CALGARY – Suncor Energy Inc. is reporting first-quarter net income that beat analyst expectations thanks to higher oil prices, record downstream results, more oilsands production and a $264-million insurance gain on its assets in Libya.
The Calgary-based oilsands producer and refining giant says it had net earnings of $1.47 billion or 93 cents per share in the three months ended March 31, up from $789 million or 48 cents in the same period of 2018.
That’s well ahead of analyst forecasts of $709 million or 53 cents per share, according to Thomson Reuters Eikon.
Suncor’s operating profit came to $1.2 billion, compared with $985 million in the first quarter of 2018.

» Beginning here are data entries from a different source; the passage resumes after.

/-- From number 0 on: `PUSH.ILL`, `PUSH.DEC`, `PUSH.ILL`, `PUSH.UC`, `PUSH.ILL`, `PUSH.LC`, `PUSH.ILL`, `END`. -/
theorem range_512_eq_blocks : List.range 512 =
    List.range' 0 48 ++ List.range' 48 10 ++ List.range' 58 7 ++ List.range' 65 6 ++ List.range' 71 26 ++
      List.range' 97 6 ++ List.range' 103 153 ++ List.range' 256 256 := by
  rw [List.range_eq_range']
  iterate 7 rw [List.range'_append_1]

theorem count_decodeIn {f : Instr → Bool} (hf : SeesOnlyTheClass f) :
    ((List.range 512).filter fun n => f (decodeIn (BitVec.ofNat 9 n))).length =
      10 * (f (.pushDec 0#8)).toNat + 6 * (f (.pushUC 0#8)).toNat + 6 * (f (.pushLC 0#8)).toNat +
        234 * (f (.pushIll 0#8)).toNat + 256 * (f (.endStream 0#8)).toNat := by
  rw [← List.countP_eq_length_filter, range_512_eq_blocks]
  simp only [List.countP_append]
  rw [countP_block hf (.pushIll 0#8), countP_block hf (.pushDec 0#8), countP_block hf (.pushIll 0#8),
    countP_block hf (.pushUC 0#8), countP_block hf (.pushIll 0#8), countP_block hf (.pushLC 0#8),
    countP_block hf (.pushIll 0#8), countP_block hf (.endStream 0#8)]
  · omega
  all_goals grind [operationAt]

/-- Settles O3: each count is of a test that holds on one class and not on the others. -/
theorem inputWordsPartitionByClass : Obligations.InputWordsPartitionByClass := by
  unfold Obligations.InputWordsPartitionByClass
  intro count
  have counts : ∀ {f : Instr → Bool}, SeesOnlyTheClass f → count f = _ := count_decodeIn
  clear_value count -- from here on `counts` is all that is known of it, and nothing is evaluated
  refine ⟨?_, ?_, ?_, ?_, ?_⟩ <;>
    exact counts (seesOnlyTheClass_of_operands (fun _ => rfl) (fun _ => rfl) (fun _ => rfl) (fun _ => rfl) fun _ => rfl)

end Sys2Proof
end

section
/-! PROOFS. The rows of the symbol map in the composed block (R61, R103): whatever a slot bus carries, its word runs
`SYM` on that slot. -/

namespace Sys2Proof.Machine

open Sys2Proof

/-- `SYM.V` and `SYM.ILL` have one meaning, so the test that tells them apart does not show. -/
theorem exec_decodeSlot_bus (slot : Slot) (s : State) :
    exec (decodeSlot slot.bus) s = s.whenRunning (encodeSlot slot s.regs) := by
  cases slot with
  | absent => rw [Slot.bus, decodeSlot_mkWord_true]; rfl
  | val v =>
    rw [Slot.bus, decodeSlot_mkWord_false]
    cases inRange 0 63 v with
    | true => rfl
    | false => rfl

/-- A slot that has a symbol appends it to the queue. -/
theorem exec_decodeSlot_of_sym {slot : Slot} {s : State} {y : Byte} (hrun : s.regs.errCode = .noError)
    (hy : sym slot s.regs.idx = .ok y) :
    exec (decodeSlot slot.bus) s = .next (s.complete s.regs [symw y]) := by
  rw [exec_decodeSlot_bus, whenRunning_of_running hrun, encodeSlot, hy]
  rfl

/-- Settles O22: `TRANSLATE` does not raise, so each slot has a symbol; each of the four operations appends its own and
leaves the registers, and `ENCODE4` lists the same four. -/
theorem translateIsFourSlotOperations : Obligations.TranslateIsFourSlotOperations := by
  unfold Obligations.TranslateIsFourSlotOperations
  intro t s hrun
  obtain ⟨out, hout, -⟩ := translateTriplet_ok t s.regs.idx
  rcases encode4_cases (xlat t) s.regs.idx with ⟨y0, y1, y2, y3, henc, h0, h1, h2, h3⟩ | ⟨v, henc⟩
  · refine ⟨_, _, _, _, _, exec_decodeSlot_of_sym hrun h0, exec_decodeSlot_of_sym hrun h1,
      exec_decodeSlot_of_sym hrun h2, exec_decodeSlot_of_sym hrun h3, henc, ?_⟩
    simp [State.complete]
  · cases hout.symm.trans henc

end Sys2Proof.Machine
end

section
/-! PROOFS. The hex decoder (R70). -/

namespace Sys2Proof

open Sys2Proof.Machine

/-- Settles O6: the table has 256 entries, and each of them is the value its character has by ranges. -/
theorem hexvalIsItsRangeForm : Obligations.HexvalIsItsRangeForm := by
  unfold Obligations.HexvalIsItsRangeForm
  exact hexval_eq_digitValue

end Sys2Proof
end

section
/-! PROOFS. The bit translator (R90 to R97): XLAT at each size of a triplet, the range of its values, and which slots
are absent. -/

namespace Sys2Proof.Machine

open Sys2Proof

/-! ### The slices -/

/-- Settles O9: the slices of `Triplet.bits`, which is the 24-bit value of R95. -/
theorem xlatIsFourSlices : Obligations.XlatIsFourSlices := by
  unfold Obligations.XlatIsFourSlices
  exact xlat_eq_slices

/-! ### The range of the values -/

theorem le_63_of_extractLsb'_high_eq_zero {v : Byte} (h : v.extractLsb' 6 2 = 0#2) : v ≤ 63#8 := by
  revert v; decide

theorem fitsSixBits_of_mem_xlat {t : Triplet} {slot : Slot}
    (h : slot ∈ [(xlat t).1, (xlat t).2.1, (xlat t).2.2.1, (xlat t).2.2.2]) : slot.FitsSixBits := by
  obtain ⟨fits0, fits1, fits2, fits3⟩ := xlat_fitsSixBits t
  simp only [List.mem_cons, List.not_mem_nil, or_false] at h
  rcases h with rfl | rfl | rfl | rfl
  · exact fits0
  · exact fits1
  · exact fits2
  · exact fits3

The company reported average realized prices of $62.92 per barrel at its newly expanded Fort Hills oilsands mine, up from $30.57 in the fourth quarter of 2018, as steep discounts on western Canadian oil prices eased following the Alberta government’s imposition of crude production curtailments as of Jan. 1.
Despite the program, it noted total oilsands production of 657,000 barrels per day, compared to 572,000 bpd a year earlier, thanks to gains at Fort Hills and higher contributions from Syncrude, in which it has a 58.7 per cent stake.
The company says refining and marketing delivered record operating earnings of $1 billion, up from $789 million in the first quarter of 2018.